[Excerpts from a dataset]

-- ==== Sys2Proof/Messages.lean ====
section
/-! DEFINITION. The messages the commands carry: rings, PTP, vehicle requests, TLS records, Mirror frames. -/
namespace Sys2Proof

/-- The three rings whose TAIL the host writes (R472). -/
inductive Ring where
  | evt | sess | clog
deriving DecidableEq, Repr

/-- A PTP message as received: its domain, sequence number, two-step flag, the timestamp it carries (ns), its
correctionField (2^−16 ns) and, in Announce, currentUtcOffset (R66). -/
structure PtpMsg where
  domain  : Nat
  seqId   : Nat
  twoStep : Bool
  ts      : Nat
  corr    : Int
  utc     : Int
deriving DecidableEq, Repr


/-- The Ethernet header of a frame received on a link: its source address and EtherType (R223, R224). -/
structure LinkFrame where
  src       : Nat
  etherType : Nat
deriving DecidableEq, Repr

/-- Where an IPv6 packet received on a link comes from: its Ethernet header and its IPv6 source address (R223, R237). -/
structure IpFrom where
  frame : LinkFrame
  addr  : Nat
deriving DecidableEq, Repr

/-- A wake condition: its source and, for the sources 0 to 2, the signal of link `n` and its level in mV (R26, R233). -/
structure WakeCause where
  src : Fin 8
  n   : Fin 4
  isB : Bool
  mv  : Int
deriving DecidableEq, Repr

/-- A read within a page: the offset of the register and the bytes enabled (R43). -/
structure ReadAt where
  off : Nat
  be  : Fin 16
deriving DecidableEq, Repr

/-- A Galesh message as received: SRC of its frame and its payload (R103, R111). -/
structure GaleshMsg where
  src     : Nat
  payload : List Nat
deriving DecidableEq, Repr

/-- A PLCA status of link `n`: whether the beacons of any other coordinator have fallen silent (R223). -/
structure PlcaStatus where
  n     : Fin 4
  quiet : Bool
deriving DecidableEq, Repr

/-- A number in a vehicle's message: value × 10^exponent (R256). -/
structure V2gNum where
  value : Int
  exp   : Int
deriving DecidableEq, Repr

/-- The decoded values of a vehicle's request (Table 11.8); an absent one is none. -/
structure EvReq where
  dynamic      : Bool
  targetV      : Option V2gNum
  targetI      : Option V2gNum
  maxV         : Option V2gNum
  minV         : Option V2gNum
  maxI         : Option V2gNum
  maxP         : Option V2gNum
  maxDisI      : Option V2gNum
  maxDisP      : Option V2gNum
  soc          : Option Nat
deriving DecidableEq, Repr

/-- A TLS record as the engine takes it apart (R241): code points by IANA number. -/
inductive TlsRec where
  /-- versions, cipher suites, groups offered, groups with a key share, signature algorithms -/
  | clientHello (v13 : Bool) (suites groups keyShares sigAlgs : List Nat)
  /-- the client's chain, leaf first, DER -/
  | certificate (chain : List (List Nat))
  | finished (ok : Bool)
  | keyUpdate
  | renegotiation
  /-- the peer's alert; close_notify is 0 -/
  | alert (code : Nat)
  /-- a record that fails to decrypt or decode, with the alert that answers it -/
  | bad (code : Nat)
deriving DecidableEq, Repr

/-- One record of a Mirror frame: a register field by key, a table byte by key, or a part of the hidden state (Table 15.3).
Values are absolute; ticks inside a part are the sender's. `slice j` begins slice j of the image: fields and bytes of a key
≡ j modulo 100 that the frame does not list hold their defaults. `mode` carries the mode from which SAFE_HOLD was entered
as well, `req` a request to the metrology die (R391). -/
inductive MirRec where
  | slice (j : Nat)
  | req (kind : Nat) (data : List Nat)
  | field (key val : Nat)
  | byte (key val : Nat)
  | mode (code safeFrom : Nat)
  | outlet (n : Nat) (v : Machine.OutletState)
  | group (g : Nat) (v : Machine.GroupState)
  | cool (n : Nat) (v : Machine.CoolState)
  | safety (v : Machine.SafeState)
  | slot (k : Nat) (v : Machine.SentSlot)
  | sent (v : Machine.SentState)
  | tree (v : Machine.TreeState)
  | link (n : Nat) (v : Machine.LinkState)
  | ctx (n : Nat) (v : Machine.CtxState)
  | vde (v : Machine.VdeState)
  | gsc (c : Nat) (v : Machine.GscConn)
deriving DecidableEq, Repr

/-- A Mirror frame (R383): sequence number, the sender's tick count, the records; the CRC-32C holds. -/
structure MirFrame where
  seq   : Nat
  ticks : Nat
  recs  : List MirRec
  crcOk : Bool
deriving DecidableEq, Repr

/-- The status frame of the standby (R383, R334): its mode, its health, the last sequence applied, its trips: NODE_TRIP.ACTIVE
and OUTn_TRIP.ACTIVE. -/
structure MirStatus where
  mode    : Nat
  failed  : Bool
  lastSeq : Nat
  node    : Nat
  outs    : List Nat
deriving DecidableEq, Repr

/-- What the power die measures at a channel beside its current (R401, R413): the temperature in 0.1 °C, and whether the output
is above 2.0 V. -/
structure LswOut where
  temp : Int
  high : Bool
deriving DecidableEq, Repr

end Sys2Proof
end

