-- ==== Sys2Proof/Machine/Operands.lean ====
section
/-! DEFINITION. The number and byte formats operands and results come in: two's complement (R8), byte orders (R5),
saturating counters, binary32 arithmetic (R169), the CRCs (Table 11.3, R354, R426) and SHA-256 (R361). -/
namespace Sys2Proof.Machine

/-! ### Sparse collections -/

/-- The entry of key `k`, or the default `d` when it is not listed. -/
def mget {α : Type} (d : α) : FMap α → Nat → α
  | [], _ => d
  | (a, b) :: t, k => if a = k then b else mget d t k

/-- Insert or replace the entry of key `k`, keeping the keys rising. -/
def mins {α : Type} (k : Nat) (v : α) : FMap α → FMap α
  | [] => [(k, v)]
  | (a, b) :: t => if k < a then (k, v) :: (a, b) :: t else if a = k then (k, v) :: t else (a, b) :: mins k v t

/-- Remove the entry of key `k`. -/
def mdel {α : Type} (k : Nat) : FMap α → FMap α
  | [] => []
  | (a, b) :: t => if a = k then mdel k t else (a, b) :: mdel k t

/-- Write the entry of key `k`; a value equal to the default `d` is not listed. -/
def mput {α : Type} [DecidableEq α] (d : α) (m : FMap α) (k : Nat) (v : α) : FMap α :=
  if v = d then mdel k m else mins k v m

/-- The keys rise strictly and no listed entry equals the default. -/
def FMapWf {α : Type} [DecidableEq α] (d : Nat → α) : FMap α → Bool
  | [] => true
  | [(k, v)] => decide (v ≠ d k)
  | (k, v) :: (k', v') :: t => decide (v ≠ d k) && decide (k < k') && FMapWf d ((k', v') :: t)

/-! ### Two's complement and saturation -/

/-- The signed value of a `w`-bit pattern. -/
def toSigned (w n : Nat) : Int := if n < 2 ^ (w - 1) then (n : Int) else (n : Int) - (2 : Int) ^ w

/-- The `w`-bit two's complement pattern of an integer. -/
def ofSigned (w : Nat) (z : Int) : Nat := (z % (2 : Int) ^ w).toNat

/-- One more, stopping at the largest `w`-bit value. -/
def satInc (w n : Nat) : Nat := if n + 1 < 2 ^ w then n + 1 else 2 ^ w - 1

/-- `n`, or the largest `w`-bit value. -/
def satTo (w n : Nat) : Nat := min n (2 ^ w - 1)

/-- Bit `i` of `n` set to `b`. -/
def setBitOf (n i : Nat) (b : Bool) : Nat :=
  if n.testBit i == b then n else if b then n + 2 ^ i else n - 2 ^ i

/-- The number of bits set among the lowest `w`. -/
def popBits (w n : Nat) : Nat := ((List.range w).filter fun i => n.testBit i).length

/-- Bits [hi:lo] of `n`. -/
def bits (n hi lo : Nat) : Nat := (n / 2 ^ lo) % 2 ^ (hi + 1 - lo)

/-- Integer division rounding toward zero. -/
def divZ (a b : Int) : Int := Int.tdiv a b

/-- The value limited to `lo` … `hi`. -/
def clampI (lo hi x : Int) : Int := max lo (min hi x)

/-! ### Byte orders -/

/-- `n` bytes of `v`, least significant first (R5, registers and tables). -/
def leBytes : Nat → Nat → List Nat
  | 0, _ => []
  | n + 1, v => v % 256 :: leBytes n (v / 256)

/-- The number whose bytes, least significant first, are given. -/
def ofLe : List Nat → Nat
  | [] => 0
  | b :: t => b % 256 + 256 * ofLe t

/-- `n` bytes of `v`, most significant first (R5, frames). -/
def beBytes (n v : Nat) : List Nat := (leBytes n v).reverse

/-- The number whose bytes, most significant first, are given. -/
def ofBe (l : List Nat) : Nat := ofLe l.reverse

/-- `n` bytes of `l` from position `i`; positions beyond the end read 0. -/
def slice (l : List Nat) (i n : Nat) : List Nat := (List.range n).map fun j => l.getD (i + j) 0

/-! ### CRCs -/

/-- One byte into a reflected 32-bit CRC with reflected polynomial `poly`. -/
def crcByte (poly crc b : Nat) : Nat :=
  (List.range 8).foldl (fun c _ => if c % 2 = 1 then (c / 2).xor poly else c / 2) (crc.xor (b % 256))

/-- CRC-32 as CERT_CRC codes it (Table 11.3): 0x04C1_1DB7 reflected, initial and final all ones. -/
def crc32 (l : List Nat) : Nat := (l.foldl (crcByte 0xEDB88320) 0xFFFFFFFF).xor 0xFFFFFFFF

/-- CRC-32C (R354): 0x1EDC_6F41 reflected is 0x82F6_3B78. -/
def crc32c (l : List Nat) : Nat := (l.foldl (crcByte 0x82F63B78) 0xFFFFFFFF).xor 0xFFFFFFFF

/-- CRC-8 of the SPI frames (R426): polynomial 0x07, initial 0, not reflected. -/
def crc8 (l : List Nat) : Nat :=
  l.foldl (fun c b => (List.range 8).foldl
    (fun c _ => if c ≥ 128 then ((c * 2) % 256).xor 0x07 else c * 2) (c.xor (b % 256))) 0

/-! ### binary32 (R169): round to nearest even, subnormals flushed to a zero of their sign -/

def f32Neg? (x : F32) : Bool := x.testBit 31
def f32ExpBits (x : F32) : Nat := bits x 30 23
def f32ManBits (x : F32) : Nat := bits x 22 0
/-- Infinity or not a number. -/
def f32NonFinite (x : F32) : Bool := f32ExpBits x == 255
def f32Nan? (x : F32) : Bool := f32ExpBits x == 255 && f32ManBits x != 0
/-- A zero; a subnormal counts as one. -/
def f32Zero? (x : F32) : Bool := f32ExpBits x == 0
def f32QNan : F32 := 0x7FC00000
def f32Inf (neg : Bool) : F32 := if neg then 0xFF800000 else 0x7F800000
def f32ZeroOf (neg : Bool) : F32 := if neg then 0x80000000 else 0

/-- The magnitude of a finite pattern times 2^150, exact. -/
def f32Scaled (x : F32) : Nat :=
  if f32Zero? x then 0 else (0x800000 + f32ManBits x) * 2 ^ f32ExpBits x

/-- The signed value of a finite pattern times 2^150, exact. -/
def f32Val (x : F32) : Int := if f32Neg? x then -(f32Scaled x : Int) else (f32Scaled x : Int)

/-- `num/den × 2^−e` rounded to the nearest integer, ties to even. -/
def rneShift (num den : Nat) (e : Int) : Nat :=
  let n := if e < 0 then num * 2 ^ (-e).toNat else num
  let d := if e < 0 then den else den * 2 ^ e.toNat
  let q := n / d
  let r := n % d
  if 2 * r < d then q else if 2 * r > d then q + 1 else if q % 2 = 0 then q else q + 1

/-- The binary32 pattern nearest to ±num/den (den > 0). -/
def f32Round (neg : Bool) (num den : Nat) : F32 :=
  if num = 0 then f32ZeroOf neg else
  let e0 : Int := (Nat.log2 num : Int) - (Nat.log2 den : Int) - 23
  -- the exact quotient times 2^−e0 lies in [2^22, 2^24); bring it to [2^23, 2^24)
  let small := if e0 < 0 then decide (num * 2 ^ (-e0).toNat < den * 2 ^ 23) else decide (num < den * 2 ^ (23 + e0.toNat))
  let e := if small then e0 - 1 else e0
  let m := rneShift num den e
  let (m, e) := if m ≥ 0x1000000 then (0x800000, e + 1) else (m, e)
  let b := e + 150
  let s := if neg then 0x80000000 else 0
  if b ≤ 0 then s else if b ≥ 255 then f32Inf neg else s + b.toNat * 0x800000 + (m - 0x800000)

/-- The pattern nearest to an exact value given times 2^150; an exact zero is +0. -/
def f32OfScaled (z : Int) : F32 := f32Round (decide (z < 0)) z.natAbs (2 ^ 150)

/-- The pattern nearest to an integer. -/
def f32OfInt (z : Int) : F32 := f32Round (decide (z < 0)) z.natAbs 1

/-- The pattern nearest to a rational. -/
def f32OfRat (num : Int) (den : Nat) : F32 := f32Round (decide (num < 0)) num.natAbs den

def f32Negate (x : F32) : F32 := if f32Neg? x then x - 0x80000000 else x + 0x80000000
def f32Abs (x : F32) : F32 := if f32Neg? x then x - 0x80000000 else x

def f32Add (x y : F32) : F32 :=
  if f32Nan? x || f32Nan? y then f32QNan
  else if f32NonFinite x then (if f32NonFinite y && f32Neg? x != f32Neg? y then f32QNan else x)
  else if f32NonFinite y then y
  else if f32Zero? x && f32Zero? y then f32ZeroOf (f32Neg? x && f32Neg? y)
  else f32OfScaled (f32Val x + f32Val y)

def f32Sub (x y : F32) : F32 := if f32Nan? y then f32QNan else f32Add x (f32Negate y)

def f32Mul (x y : F32) : F32 :=
  let neg := f32Neg? x != f32Neg? y
  if f32Nan? x || f32Nan? y then f32QNan
  else if f32NonFinite x || f32NonFinite y then (if f32Zero? x || f32Zero? y then f32QNan else f32Inf neg)
  else f32Round neg (f32Scaled x * f32Scaled y) (2 ^ 300)

def f32Div (x y : F32) : F32 :=
  let neg := f32Neg? x != f32Neg? y
  if f32Nan? x || f32Nan? y then f32QNan
  else if f32NonFinite x then (if f32NonFinite y then f32QNan else f32Inf neg)
  else if f32NonFinite y then f32ZeroOf neg
  else if f32Zero? y then (if f32Zero? x then f32QNan else f32Inf neg)
  else f32Round neg (f32Scaled x) (f32Scaled y)

/-- The integer square root, found bit by bit from bit `k`. -/
def isqrtFrom (n : Nat) : Nat → Nat → Nat
  | 0, r => r
  | k + 1, r => let r' := r + 2 ^ k; isqrtFrom n k (if r' * r' ≤ n then r' else r)

/-- The largest integer whose square is at most `n`. -/
def isqrt (n : Nat) : Nat := isqrtFrom n (Nat.log2 n / 2 + 1) 0

def f32Sqrt (x : F32) : F32 :=
  if f32Nan? x then f32QNan
  else if f32Zero? x then f32ZeroOf (f32Neg? x)
  else if f32Neg? x then f32QNan
  else if f32NonFinite x then x
  else
    let n := f32Scaled x * 2 ^ 150
    let r := isqrt n
    if r * r = n then f32Round false r (2 ^ 150) else f32Round false (2 * r + 1) (2 ^ 151)

/-- Ordered comparison; false when either operand is not a number. -/
def f32Lt (x y : F32) : Bool :=
  if f32Nan? x || f32Nan? y then false
  else if f32NonFinite x && f32NonFinite y then f32Neg? x && !f32Neg? y
  else if f32NonFinite x then f32Neg? x
  else if f32NonFinite y then !f32Neg? y
  else decide (f32Val x < f32Val y)

def f32Le (x y : F32) : Bool := !f32Nan? x && !f32Nan? y && !f32Lt y x
def f32Min (x y : F32) : F32 := if f32Lt y x then y else x
def f32Max (x y : F32) : F32 := if f32Lt x y then y else x

/-- The integer part, toward zero; 0 for a pattern that is not finite. -/
def f32Trunc (x : F32) : Int :=
  if f32NonFinite x then 0 else Int.tdiv (f32Val x) ((2 ^ 150 : Nat) : Int)

/-- The nearest integer, ties away from zero. -/
def f32RoundInt (x : F32) : Int :=
  if f32NonFinite x then 0
  else if f32Neg? x then -(((2 * f32Scaled x + 2 ^ 150) / 2 ^ 151 : Nat) : Int)
  else (((2 * f32Scaled x + 2 ^ 150) / 2 ^ 151 : Nat) : Int)

/-- The nearest integer, ties to even; 0 for a pattern that is not a number, the clamp's end for an infinity (R270). -/
def f32RoundEven (x : F32) : Int :=
  if f32Nan? x then 0
  else if f32NonFinite x then (if f32Neg? x then -(2 : Int) ^ 31 else 2 ^ 31 - 1)
  else let m : Int := rneShift (f32Scaled x) (2 ^ 150) 0
    if f32Neg? x then -m else m

/-! ### SHA-256 (R361). The manual names the function and prints none of its constants: they are the leading fraction bits of the
cube and square roots of the first primes (log entry 23). -/

/-- A number from 2 to 311 no smaller number from 2 to 17 divides. -/
def smallPrime (n : Nat) : Bool := [2, 3, 5, 7, 11, 13, 17].all fun d => n == d || n % d != 0

/-- The first 64 primes. -/
def primes64 : List Nat := ((List.range 312).drop 2).filter smallPrime

/-- The largest number whose `e`-th power is at most `n`, found bit by bit from bit `k`. -/
def rootFrom (e n : Nat) : Nat → Nat → Nat
  | 0, r => r
  | k + 1, r => rootFrom e n k (if (r + 2 ^ k) ^ e ≤ n then r + 2 ^ k else r)

/-- The first 32 bits of the fraction of the `e`-th root of `p`. -/
def rootFraction (e p : Nat) : Nat := rootFrom e (p * 2 ^ (32 * e)) 37 0 % 2 ^ 32

/-- The 64 round constants: cube roots. -/
def shaRoundWords : List Nat := primes64.map (rootFraction 3)

/-- The state a digest starts from: square roots of the first eight primes. -/
def shaStart : List Nat := (primes64.take 8).map (rootFraction 2)

/-- The word moved `n` places to the right, the bits that leave coming back on the left. -/
def turn (n x : Nat) : Nat := x >>> n + x % 2 ^ n * 2 ^ (32 - n)

/-- Three words combined bit by bit without carry. -/
def mix3 (a b c : Nat) : Nat := (a ^^^ b) ^^^ c

/-- The words of the schedule, newest first, `n` of them still to come. -/
def shaGrow : Nat → List Nat → List Nat
  | 0, w => w
  | n + 1, w =>
    let near := w.getD 1 0
    let far := w.getD 14 0
    let next := mix3 (turn 17 near) (turn 19 near) (near >>> 10) + w.getD 6 0 +
      mix3 (turn 7 far) (turn 18 far) (far >>> 3) + w.getD 15 0
    shaGrow n (next % 2 ^ 32 :: w)

/-- The eight working words as two columns of four, newest first: `a` the left, `e` the right one. -/
def shaStep (v : List Nat × List Nat) (word : Nat) : List Nat × List Nat :=
  match v with
  | ([a, b, c, d], [e, f, g, h]) =>
    let pick := (e &&& f) + (g - (e &&& g))
    let most := (a &&& b) ||| (c &&& (a ||| b))
    let fresh := word + h + pick + mix3 (turn 6 e) (turn 11 e) (turn 25 e)
    ([(fresh + most + mix3 (turn 2 a) (turn 13 a) (turn 22 a)) % 2 ^ 32, a, b, c], [(d + fresh) % 2 ^ 32, e, f, g])
  | _ => v

/-- The digest state after one 64-byte block. -/
def shaMix (h block : List Nat) : List Nat :=
  let first := (List.range 16).map fun i => ofBe (slice block (4 * i) 4)
  let words := List.zipWith (· + ·) shaRoundWords (shaGrow 48 first.reverse).reverse
  let r := words.foldl shaStep (h.take 4, h.drop 4)
  List.zipWith (fun x y => (x + y) % 2 ^ 32) h (r.1 ++ r.2)

/-- The message with its end mark, zeros and length in bits: a whole number of 64-byte blocks. -/
def shaPadded (m : List Nat) : List Nat := m ++ 0x80 :: List.replicate ((119 - m.length % 64) % 64) 0 ++ beBytes 8 (8 * m.length)

/-- SHA-256 of a byte list, as 32 bytes. -/
def sha256 (m : List Nat) : List Nat :=
  let p := shaPadded m
  ((List.range (p.length / 64)).foldl (fun h i => shaMix h (slice p (64 * i) 64)) shaStart).flatMap (beBytes 4)

end Sys2Proof.Machine
end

• **Instructions to follow**
In the entries above, find the line holding "else if f32NonFinite y then y" and the line holding "else if f32NonFinite x ||", then retype exactly those two lines and every line between them, and nothing else.

• **Exercise response**
  else if f32NonFinite y then y
  else if f32Zero? x && f32Zero? y then f32ZeroOf (f32Neg? x && f32Neg? y)
  else f32OfScaled (f32Val x + f32Val y)

def f32Sub (x y : F32) : F32 := if f32Nan? y then f32QNan else f32Add x (f32Negate y)

def f32Mul (x y : F32) : F32 :=
  let neg := f32Neg? x != f32Neg? y
  if f32Nan? x || f32Nan? y then f32QNan
  else if f32NonFinite x || f32NonFinite y then (if f32Zero? x || f32Zero? y then f32QNan else f32Inf neg)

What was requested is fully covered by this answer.